Disappeared into a frenzy of baking, cooking and pickling this afternoon. I hadn’t done that in ages and it felt so good! Two jars of Kimchi made as well as a big pot of Carrot and Ginger soup. A loaf of Brown Bread with Pumpkin Seeds was made to accompany the soup. And for a treat, I made a Dutch Apple Cake.
A while back, I used bake this all the time – served with lashings of creamy, piping hot, custard. We got tired of it so I stopped making it. Going for coffee at a pal’s house the other day, I decided to make it again. It got the thumbs up from both my lovely friend and her husband.
It’s a comparatively slow bake cake – soft on the outside with a crunchy top. While I usually used white sugar on the top, I used brown sugar for a change and it was a very delicious addition.
Why is it called ‘Dutch’ Apple Cake? I have no clue. I think it is the addition of one of my favourite spices, cinnamon.
4 ounces, soft butter
4 ounces, castor sugar
8 ounces, plain flour
2 tsp, baking powder
1-2 tsp, ground cinnamon
½ tsp, vanilla essence
3 ½ fl oz, milk
2 medium eggs
2 large apples (e.g. Pink Lady – if you like a little crunch or Royal Gala if you like a softer apple), cored, peeled and cut into small chunks
2 tbsp, sugar (white or brown)
1. Pre-heat oven to 160C degrees (non fan)

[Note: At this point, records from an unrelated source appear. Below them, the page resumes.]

-- ==== Sys2Proof/Laws/State.lean ====
section
/-!
SUPPORT. One lemma per field per update of the state, true by rfl, so that no later proof unfolds a record
update; then the same for the views computed from the state.
-/

namespace Sys2Proof.Machine

open Sys2Proof

variable (s : State)

@[simp] theorem State.setMat_mats (j : MReg) (m : BitMatrix) : (s.setMat j m).mats = s.mats.set j m := rfl
@[simp] theorem State.setMat_tab (j : MReg) (m : BitMatrix) : (s.setMat j m).tab = s.tab := rfl
@[simp] theorem State.setMat_tn (j : MReg) (m : BitMatrix) : (s.setMat j m).tn = s.tn := rfl
@[simp] theorem State.setMat_tbits (j : MReg) (m : BitMatrix) : (s.setMat j m).tbits = s.tbits := rfl
@[simp] theorem State.setMat_tbuilt (j : MReg) (m : BitMatrix) : (s.setMat j m).tbuilt = s.tbuilt := rfl
@[simp] theorem State.setMat_rng (j : MReg) (m : BitMatrix) : (s.setMat j m).rng = s.rng := rfl
@[simp] theorem State.setMat_err (j : MReg) (m : BitMatrix) : (s.setMat j m).err = s.err := rfl
@[simp] theorem State.setMat_ecmd (j : MReg) (m : BitMatrix) : (s.setMat j m).ecmd = s.ecmd := rfl
@[simp] theorem State.setMat_smax (j : MReg) (m : BitMatrix) : (s.setMat j m).smax = s.smax := rfl
@[simp] theorem State.setMat_cmd (j : MReg) (m : BitMatrix) : (s.setMat j m).cmd = s.cmd := rfl
@[simp] theorem State.setMat_resp (j : MReg) (m : BitMatrix) : (s.setMat j m).resp = s.resp := rfl
@[simp] theorem State.setMat_inputs (j : MReg) (m : BitMatrix) : (s.setMat j m).inputs = s.inputs := rfl
@[simp] theorem State.setMat_taken (j : MReg) (m : BitMatrix) : (s.setMat j m).taken = s.taken := rfl
@[simp] theorem State.setMat_free (j : MReg) (m : BitMatrix) : (s.setMat j m).free = s.free := rfl

@[simp] theorem State.setTable_mats (t : Table) (n b : Nat) : (s.setTable t n b).mats = s.mats := rfl
@[simp] theorem State.setTable_tab (t : Table) (n b : Nat) : (s.setTable t n b).tab = t := rfl
@[simp] theorem State.setTable_tn (t : Table) (n b : Nat) : (s.setTable t n b).tn = n := rfl
@[simp] theorem State.setTable_tbits (t : Table) (n b : Nat) : (s.setTable t n b).tbits = b := rfl
@[simp] theorem State.setTable_tbuilt (t : Table) (n b : Nat) : (s.setTable t n b).tbuilt = true := rfl
@[simp] theorem State.setTable_rng (t : Table) (n b : Nat) : (s.setTable t n b).rng = s.rng := rfl
@[simp] theorem State.setTable_err (t : Table) (n b : Nat) : (s.setTable t n b).err = s.err := rfl
@[simp] theorem State.setTable_ecmd (t : Table) (n b : Nat) : (s.setTable t n b).ecmd = s.ecmd := rfl
@[simp] theorem State.setTable_smax (t : Table) (n b : Nat) : (s.setTable t n b).smax = s.smax := rfl
@[simp] theorem State.setTable_cmd (t : Table) (n b : Nat) : (s.setTable t n b).cmd = s.cmd := rfl
@[simp] theorem State.setTable_resp (t : Table) (n b : Nat) : (s.setTable t n b).resp = s.resp := rfl
@[simp] theorem State.setTable_inputs (t : Table) (n b : Nat) : (s.setTable t n b).inputs = s.inputs := rfl
@[simp] theorem State.setTable_taken (t : Table) (n b : Nat) : (s.setTable t n b).taken = s.taken := rfl
@[simp] theorem State.setTable_free (t : Table) (n b : Nat) : (s.setTable t n b).free = s.free := rfl

@[simp] theorem State.setRng_mats (g : Config.RngState) : (s.setRng g).mats = s.mats := rfl
@[simp] theorem State.setRng_tab (g : Config.RngState) : (s.setRng g).tab = s.tab := rfl
@[simp] theorem State.setRng_tn (g : Config.RngState) : (s.setRng g).tn = s.tn := rfl
@[simp] theorem State.setRng_tbits (g : Config.RngState) : (s.setRng g).tbits = s.tbits := rfl
@[simp] theorem State.setRng_tbuilt (g : Config.RngState) : (s.setRng g).tbuilt = s.tbuilt := rfl
@[simp] theorem State.setRng_rng (g : Config.RngState) : (s.setRng g).rng = g := rfl
@[simp] theorem State.setRng_err (g : Config.RngState) : (s.setRng g).err = s.err := rfl
@[simp] theorem State.setRng_ecmd (g : Config.RngState) : (s.setRng g).ecmd = s.ecmd := rfl
@[simp] theorem State.setRng_smax (g : Config.RngState) : (s.setRng g).smax = s.smax := rfl
@[simp] theorem State.setRng_cmd (g : Config.RngState) : (s.setRng g).cmd = s.cmd := rfl
@[simp] theorem State.setRng_resp (g : Config.RngState) : (s.setRng g).resp = s.resp := rfl
@[simp] theorem State.setRng_inputs (g : Config.RngState) : (s.setRng g).inputs = s.inputs := rfl
@[simp] theorem State.setRng_taken (g : Config.RngState) : (s.setRng g).taken = s.taken := rfl
@[simp] theorem State.setRng_free (g : Config.RngState) : (s.setRng g).free = s.free := rfl

@[simp] theorem State.drew_mats : (s.drew).mats = s.mats := rfl
@[simp] theorem State.drew_tab : (s.drew).tab = s.tab := rfl
@[simp] theorem State.drew_tn : (s.drew).tn = s.tn := rfl
@[simp] theorem State.drew_tbits : (s.drew).tbits = s.tbits := rfl
@[simp] theorem State.drew_tbuilt : (s.drew).tbuilt = s.tbuilt := rfl
@[simp] theorem State.drew_rng : (s.drew).rng = s.rng := rfl
@[simp] theorem State.drew_err : (s.drew).err = s.err := rfl
@[simp] theorem State.drew_ecmd : (s.drew).ecmd = s.ecmd := rfl
@[simp] theorem State.drew_smax : (s.drew).smax = s.smax := rfl
@[simp] theorem State.drew_cmd : (s.drew).cmd = s.cmd := rfl
@[simp] theorem State.drew_resp : (s.drew).resp = s.resp := rfl
@[simp] theorem State.drew_inputs : (s.drew).inputs = s.inputs := rfl
@[simp] theorem State.drew_taken : (s.drew).taken = s.taken := rfl
@[simp] theorem State.drew_free : (s.drew).free = s.free + 1 := rfl

@[simp] theorem State.respond_mats (x : Word) : (s.respond x).mats = s.mats := rfl
@[simp] theorem State.respond_tab (x : Word) : (s.respond x).tab = s.tab := rfl
@[simp] theorem State.respond_tn (x : Word) : (s.respond x).tn = s.tn := rfl
@[simp] theorem State.respond_tbits (x : Word) : (s.respond x).tbits = s.tbits := rfl
@[simp] theorem State.respond_tbuilt (x : Word) : (s.respond x).tbuilt = s.tbuilt := rfl
@[simp] theorem State.respond_rng (x : Word) : (s.respond x).rng = s.rng := rfl
@[simp] theorem State.respond_err (x : Word) : (s.respond x).err = s.err := rfl
@[simp] theorem State.respond_ecmd (x : Word) : (s.respond x).ecmd = s.ecmd := rfl
@[simp] theorem State.respond_smax (x : Word) : (s.respond x).smax = s.smax := rfl
@[simp] theorem State.respond_cmd (x : Word) : (s.respond x).cmd = s.cmd := rfl
@[simp] theorem State.respond_resp (x : Word) : (s.respond x).resp = some { err := s.errCode, rdata := x } := rfl
@[simp] theorem State.respond_inputs (x : Word) : (s.respond x).inputs = s.inputs := rfl
@[simp] theorem State.respond_taken (x : Word) : (s.respond x).taken = s.taken := rfl
@[simp] theorem State.respond_free (x : Word) : (s.respond x).free = s.free := rfl

@[simp] theorem State.raise_mats (k : ErrKind) : (s.raise k).mats = s.mats := rfl
@[simp] theorem State.raise_tab (k : ErrKind) : (s.raise k).tab = s.tab := rfl
@[simp] theorem State.raise_tn (k : ErrKind) : (s.raise k).tn = s.tn := rfl
@[simp] theorem State.raise_tbits (k : ErrKind) : (s.raise k).tbits = s.tbits := rfl
@[simp] theorem State.raise_tbuilt (k : ErrKind) : (s.raise k).tbuilt = s.tbuilt := rfl
@[simp] theorem State.raise_rng (k : ErrKind) : (s.raise k).rng = s.rng := rfl
@[simp] theorem State.raise_err (k : ErrKind) : (s.raise k).err = some k := rfl
@[simp] theorem State.raise_ecmd (k : ErrKind) : (s.raise k).ecmd = s.inst := rfl
@[simp] theorem State.raise_smax (k : ErrKind) : (s.raise k).smax = s.smax := rfl
@[simp] theorem State.raise_cmd (k : ErrKind) : (s.raise k).cmd = s.cmd := rfl
@[simp] theorem State.raise_resp (k : ErrKind) : (s.raise k).resp = some { err := k.code, rdata := 0 } := rfl
@[simp] theorem State.raise_inputs (k : ErrKind) : (s.raise k).inputs = s.inputs := rfl
@[simp] theorem State.raise_taken (k : ErrKind) : (s.raise k).taken = s.taken := rfl
@[simp] theorem State.raise_free (k : ErrKind) : (s.raise k).free = s.free := rfl

@[simp] theorem State.applyReset_mats : (s.applyReset).mats = Vector.replicate 8 BitMatrix.empty := rfl
@[simp] theorem State.applyReset_tab : (s.applyReset).tab = [] := rfl
@[simp] theorem State.applyReset_tn : (s.applyReset).tn = 0 := rfl
@[simp] theorem State.applyReset_tbits : (s.applyReset).tbits = 0 := rfl
@[simp] theorem State.applyReset_tbuilt : (s.applyReset).tbuilt = false := rfl
@[simp] theorem State.applyReset_rng : (s.applyReset).rng = Config.rngAtReset s.free := rfl
@[simp] theorem State.applyReset_err : (s.applyReset).err = none := rfl
@[simp] theorem State.applyReset_ecmd : (s.applyReset).ecmd = 0 := rfl
@[simp] theorem State.applyReset_smax : (s.applyReset).smax = s.smax := rfl
@[simp] theorem State.applyReset_cmd : (s.applyReset).cmd = { inst := 0, op1 := 0, op2 := 0 } := rfl
@[simp] theorem State.applyReset_resp : (s.applyReset).resp = none := rfl
@[simp] theorem State.applyReset_inputs : (s.applyReset).inputs = s.inputs := rfl
@[simp] theorem State.applyReset_taken : (s.applyReset).taken = s.taken := rfl
@[simp] theorem State.applyReset_free : (s.applyReset).free = s.free + 1 := rfl

@[simp] theorem State.setInputs_mats (l : List PortEvent) : (s.setInputs l).mats = s.mats := rfl
@[simp] theorem State.setInputs_tab (l : List PortEvent) : (s.setInputs l).tab = s.tab := rfl
@[simp] theorem State.setInputs_tn (l : List PortEvent) : (s.setInputs l).tn = s.tn := rfl
@[simp] theorem State.setInputs_tbits (l : List PortEvent) : (s.setInputs l).tbits = s.tbits := rfl
@[simp] theorem State.setInputs_tbuilt (l : List PortEvent) : (s.setInputs l).tbuilt = s.tbuilt := rfl
@[simp] theorem State.setInputs_rng (l : List PortEvent) : (s.setInputs l).rng = s.rng := rfl
@[simp] theorem State.setInputs_err (l : List PortEvent) : (s.setInputs l).err = s.err := rfl
@[simp] theorem State.setInputs_ecmd (l : List PortEvent) : (s.setInputs l).ecmd = s.ecmd := rfl
@[simp] theorem State.setInputs_smax (l : List PortEvent) : (s.setInputs l).smax = s.smax := rfl
@[simp] theorem State.setInputs_cmd (l : List PortEvent) : (s.setInputs l).cmd = s.cmd := rfl
@[simp] theorem State.setInputs_resp (l : List PortEvent) : (s.setInputs l).resp = s.resp := rfl
@[simp] theorem State.setInputs_inputs (l : List PortEvent) : (s.setInputs l).inputs = l := rfl
@[simp] theorem State.setInputs_taken (l : List PortEvent) : (s.setInputs l).taken = s.taken := rfl
@[simp] theorem State.setInputs_free (l : List PortEvent) : (s.setInputs l).free = s.free := rfl

@[simp] theorem State.accept_mats (c : Command) : (s.accept c).mats = s.mats := rfl
@[simp] theorem State.accept_tab (c : Command) : (s.accept c).tab = s.tab := rfl
@[simp] theorem State.accept_tn (c : Command) : (s.accept c).tn = s.tn := rfl
@[simp] theorem State.accept_tbits (c : Command) : (s.accept c).tbits = s.tbits := rfl
@[simp] theorem State.accept_tbuilt (c : Command) : (s.accept c).tbuilt = s.tbuilt := rfl
@[simp] theorem State.accept_rng (c : Command) : (s.accept c).rng = s.rng := rfl
@[simp] theorem State.accept_err (c : Command) : (s.accept c).err = s.err := rfl
@[simp] theorem State.accept_ecmd (c : Command) : (s.accept c).ecmd = s.ecmd := rfl
@[simp] theorem State.accept_smax (c : Command) : (s.accept c).smax = s.smax := rfl
@[simp] theorem State.accept_cmd (c : Command) : (s.accept c).cmd = c := rfl
@[simp] theorem State.accept_resp (c : Command) : (s.accept c).resp = s.resp := rfl
@[simp] theorem State.accept_inputs (c : Command) : (s.accept c).inputs = s.inputs := rfl
@[simp] theorem State.accept_taken (c : Command) : (s.accept c).taken = s.taken := rfl
@[simp] theorem State.accept_free (c : Command) : (s.accept c).free = s.free := rfl

@[simp] theorem State.presentFirst_mats (c : Command) : (s.presentFirst c).mats = s.mats := rfl
@[simp] theorem State.presentFirst_tab (c : Command) : (s.presentFirst c).tab = s.tab := rfl
@[simp] theorem State.presentFirst_tn (c : Command) : (s.presentFirst c).tn = s.tn := rfl
@[simp] theorem State.presentFirst_tbits (c : Command) : (s.presentFirst c).tbits = s.tbits := rfl
@[simp] theorem State.presentFirst_tbuilt (c : Command) : (s.presentFirst c).tbuilt = s.tbuilt := rfl
@[simp] theorem State.presentFirst_rng (c : Command) : (s.presentFirst c).rng = s.rng := rfl
@[simp] theorem State.presentFirst_err (c : Command) : (s.presentFirst c).err = s.err := rfl
@[simp] theorem State.presentFirst_ecmd (c : Command) : (s.presentFirst c).ecmd = s.ecmd := rfl
@[simp] theorem State.presentFirst_smax (c : Command) : (s.presentFirst c).smax = s.smax := rfl
@[simp] theorem State.presentFirst_cmd (c : Command) : (s.presentFirst c).cmd = s.cmd := rfl
@[simp] theorem State.presentFirst_resp (c : Command) : (s.presentFirst c).resp = none := rfl
@[simp] theorem State.presentFirst_inputs (c : Command) : (s.presentFirst c).inputs = .command c :: s.inputs := rfl
@[simp] theorem State.presentFirst_taken (c : Command) : (s.presentFirst c).taken = s.taken := rfl
@[simp] theorem State.presentFirst_free (c : Command) : (s.presentFirst c).free = s.free := rfl

/-! Handing over a response. -/

@[simp] theorem State.handOver_mats : s.handOver.mats = s.mats := by
  unfold State.handOver; split <;> rfl
@[simp] theorem State.handOver_tab : s.handOver.tab = s.tab := by
  unfold State.handOver; split <;> rfl
@[simp] theorem State.handOver_tn : s.handOver.tn = s.tn := by
  unfold State.handOver; split <;> rfl
@[simp] theorem State.handOver_tbits : s.handOver.tbits = s.tbits := by
  unfold State.handOver; split <;> rfl
@[simp] theorem State.handOver_tbuilt : s.handOver.tbuilt = s.tbuilt := by
  unfold State.handOver; split <;> rfl
@[simp] theorem State.handOver_rng : s.handOver.rng = s.rng := by
  unfold State.handOver; split <;> rfl
@[simp] theorem State.handOver_err : s.handOver.err = s.err := by
  unfold State.handOver; split <;> rfl
@[simp] theorem State.handOver_ecmd : s.handOver.ecmd = s.ecmd := by
  unfold State.handOver; split <;> rfl
@[simp] theorem State.handOver_smax : s.handOver.smax = s.smax := by
  unfold State.handOver; split <;> rfl
@[simp] theorem State.handOver_cmd : s.handOver.cmd = s.cmd := by
  unfold State.handOver; split <;> rfl
@[simp] theorem State.handOver_inputs : s.handOver.inputs = s.inputs := by
  unfold State.handOver; split <;> rfl
@[simp] theorem State.handOver_free : s.handOver.free = s.free := by
  unfold State.handOver; split <;> rfl
@[simp] theorem State.handOver_resp : s.handOver.resp = none := by
  unfold State.handOver; split <;> simp_all
@[simp] theorem State.handOver_taken : s.handOver.taken = s.taken ++ s.resp.toList := by
  unfold State.handOver; split <;> simp_all

theorem State.handOver_some {r : Response} (h : s.resp = some r) :
    s.handOver = { s with resp := none, taken := s.taken ++ [r] } := by
  unfold State.handOver; rw [h]

theorem State.handOver_none (h : s.resp = none) : s.handOver = s := by
  unfold State.handOver; rw [h]

/-! The views. -/

@[simp] theorem State.mat_eq (j : MReg) : s.mats[j.val] = s.mat j := rfl

theorem State.mat_setMat (j k : MReg) (m : BitMatrix) :
    (s.setMat j m).mat k = if j = k then m else s.mat k := by
  simp only [State.mat, State.setMat, Fin.getElem_fin, Vector.getElem_set, Fin.ext_iff]

theorem State.mat_congr {s t : State} (h : t.mats = s.mats) (j : MReg) : t.mat j = s.mat j := by
  simp only [State.mat, h]

@[simp] theorem State.errCode_none (h : s.err = none) : s.errCode = 0 := by
  unfold State.errCode; rw [h]

theorem State.errCode_some {k : ErrKind} (h : s.err = some k) : s.errCode = k.code := by
  unfold State.errCode; rw [h]

theorem State.errCode_congr {s t : State} (h : t.err = s.err) : t.errCode = s.errCode := by
  unfold State.errCode; rw [h]

theorem ErrKind.code_ne_zero (k : ErrKind) : k.code ≠ 0 := by
  cases k <;> decide

@[simp] theorem State.csr_respond (x : Word) (n : Nat) : (s.respond x).csr n = s.csr n := rfl

@[simp] theorem State.csr_accept (c : Command) (n : Nat) : (s.accept c).csr n = s.csr n := rfl

@[simp] theorem State.csr_setInputs (l : List PortEvent) (n : Nat) : (s.setInputs l).csr n = s.csr n := rfl

end Sys2Proof.Machine
end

2. Grease a cake tin (10 inch)
3. Sieve flour, ground cinnamon and baking powder together
4. Beat the eggs, milk and vanilla essence together
5. Cream the butter and sugar until pale
6. Add the beaten egg mix in three stages, combining each time
7. Add the dry ingredients in three stages, combining each time
8. Put half the cake mix into the tin
9. Sprinkle the apple pieces on top
10. Cover with the remaining cake mix
11. Sprinkle the sugar over the top*
12. Bake for 40-50 minutes (check with a skewer until it comes away clean)**
13. Turn onto a wire rack to cool (top size up)
14. Serve warm with whipped cream or custard
* I love cinnamon. I used bake the cake without it and when cooled, sprinkle cinnamon sugar on the top
** I place tinfoil loosely over the top at the half way mark to avoid burning.